Flat Back Syndrome

What are the goals of surgery for Flatback Syndrome?

 

Flatback syndrome is a condition of spinal imbalance after spinal surgery which leads to symptoms such as pain, fatigue, a sensation of falling forward, and stooping at the end of the day. This condition is not uncommon after scoliosis correction using the Harrington rod and technique. The cause of this syndrome is related to the straightening of the scoliosis curve which by the same token straightens the normal lumbar lordosis necessary for good spinal balance. Most people can compensate for this surgically created imbalance for many years, however eventually it hurts more and more. Effective treatment of this condition requires a perfect realignment of the spine to restore the most ideal balance. It is also important in young adults with this problem, to preserve the last intervertebral discs at the bottom of the spine to preserve mobility.

 

Corrective surgery for flatback correction consist of Harrington rod removal, osteotomies of the fusion mass and replacement of instrumentation to maintain the corrected position of the spine until healing of the osteotomies. The new instrumentation is permanently left in place. This surgery is complex and requires significant expertise and experience. We have recently published a scientific paper in ‘Spine’ on Flatback (Vol 22, October 15 1997) and a simpler description of the same problem in ‘Back Talk’ (Vol.20 #1 Jan-Feb.1997).

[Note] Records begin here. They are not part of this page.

-- ==== Sys2Proof/Machine/Frame.lean ====
section
/-! DEFINITION. The pure functions of FrameCodec and AckMatcher: Checksum, EncodeFrame, DecodeFrame
(spec/40_codec.md rules R69, R71, R73) and AckMatch (spec/41_ack.md rule R78). -/

namespace Sys2Proof.Machine

/-- Checksum(s) = (256 - (sum(s) mod 256)) mod 256 (R69). -/
def checksum (s : List Byte) : Byte := BitVec.ofNat 8 ((256 - byteSum s % 256) % 256)

/-- EncodeFrame(in, n) on p = in[0..n): preamble 0x00 0xFF, LEN = n + 1, LCS, 0xD4, the payload verbatim, DCS
(R62, R71). -/
def encodeFrame (p : List Byte) : List Byte :=
  [0x00#8, 0xFF#8, BitVec.ofNat 8 (p.length + 1), checksum [BitVec.ofNat 8 (p.length + 1)], Config.dirHost] ++ p
    ++ [checksum (Config.dirHost :: p)]

/-- T_long (R63, R78). -/
def ackLong : List Byte := [0x01#8, 0x00#8, 0x00#8, 0xFF#8, 0x00#8, 0xFF#8, 0x00#8]

/-- T_short (R63, R78). -/
def ackShort : List Byte := [0x00#8, 0x00#8, 0xFF#8, 0x00#8, 0xFF#8, 0x00#8]

/-- AckMatch(buf, c) (R78). -/
def ackMatch (buf : Vector Byte 7) (c : Nat) : AckResult :=
  if c = 0 then { matched := false, long := false, short := true }
  else
    let long := buf[0] != 0x00#8
    let template := if long then ackLong else ackShort
    if c < template.length then { matched := false, long := long, short := true }
    else { matched := buf.toList.take template.length == template, long := long, short := false }

/-- What DecodeFrame returns (R73). -/
structure Response where
  flags : RespFlags
  len9 : BitVec 9
  avail : Byte
  payload : List Byte
  deriving DecidableEq, Repr

/-- The layout of a received response: its start offset and LAYOUT_B, or none (R64, R73). -/
def responseLayout (raw : Vector Byte 64) (c : Nat) : Option (Nat × Bool) :=
  if 2 ≤ c ∧ rawAt raw 0 = 0x00#8 ∧ rawAt raw 1 = 0xFF#8 then some (2, false)
  else if 2 ≤ c ∧ rawAt raw 0 = 0x01#8 ∧ rawAt raw 1 = 0x00#8 then some (4, true)
  else none

/-- avail = min(len9, c - s) (R73). -/
def availBytes (raw : Vector Byte 64) (c start : Nat) : Nat := min (declaredLength raw start).toNat (c - start)

/-- The response of a recognised layout whose length byte was received (R73). The window starts at the length
byte (C1) and no checksum decides success (C3). -/
def decodeWindow (raw : Vector Byte 64) (c start : Nat) (layoutB : Bool) : Response where
  flags :=
    { success := true, layoutB := layoutB, trunc := truncFlag raw c start, lcsOk := lcsFlag raw c start,
      dcsOk := dcsFlag raw c start }
  len9 := declaredLength raw start
  avail := BitVec.ofNat 8 (availBytes raw c start)
  payload := rawSlice raw start (start + availBytes raw c start)

/-- DecodeFrame(raw, c) (R73). -/
def decodeFrame (raw : Vector Byte 64) (c : Nat) : Response :=
  match responseLayout raw c with
  | none => { flags := .clear, len9 := 0#9, avail := 0#8, payload := [] }
  | some (start, layoutB) =>
    if c ≤ start then { flags := { RespFlags.clear with trunc := true }, len9 := 0#9, avail := 0#8, payload := [] }
    else decodeWindow raw c start layoutB

end Sys2Proof.Machine
end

What does Flatback Syndrome mean?

 

The back (the spine) is a very complex structure. Each vertebra’s anatomy is different to to participate in the global structure and function of the spine. Carrying and protecting nerve structures from the brain to the limbs, bearing the weight of the head and body and keeping stability while allowing smooth motion are all part of the demands placed upon the spinal column. The succession of four natural spine curves balancing each other in the sagittal plane permits meeting the above-mentioned challenges. When the natural curves are modified good balance and function is compromised. When anatomic changes cause the curves to become straightened leading to a pitched forward posture, pain, imbalance fatigue and dysfunction develop. This is called the “Flatback” and is most commonly related to spinal fusion performed for scoliosis surgery.

 

My doctor said that my balance was bad, he also talked about
malalignment of my Spine. What does this mean?

 

Most likely, he is referring to your clinical and radiological evaluation, which may reveal a departure from the definition of good acceptable balance of a fused spine. In a standing position the head is above the pelvis and the gravity line (plumb line) dropped from the center of the head (odontoid process of C2) should fall between the two ankles passing by the middle of the sacrum.

 

The plumb line projects on a sagittal film from the odontoid process to mid distance between the sacral promontory and the projection of the femoral heads. If the evaluation showed the gravity line anteriorly displaced it means that the spine is out of balance as a result of malalignment. Other clues to flatback are a flexed position of the hips and sometimes a hyperextension of the upper back and neck.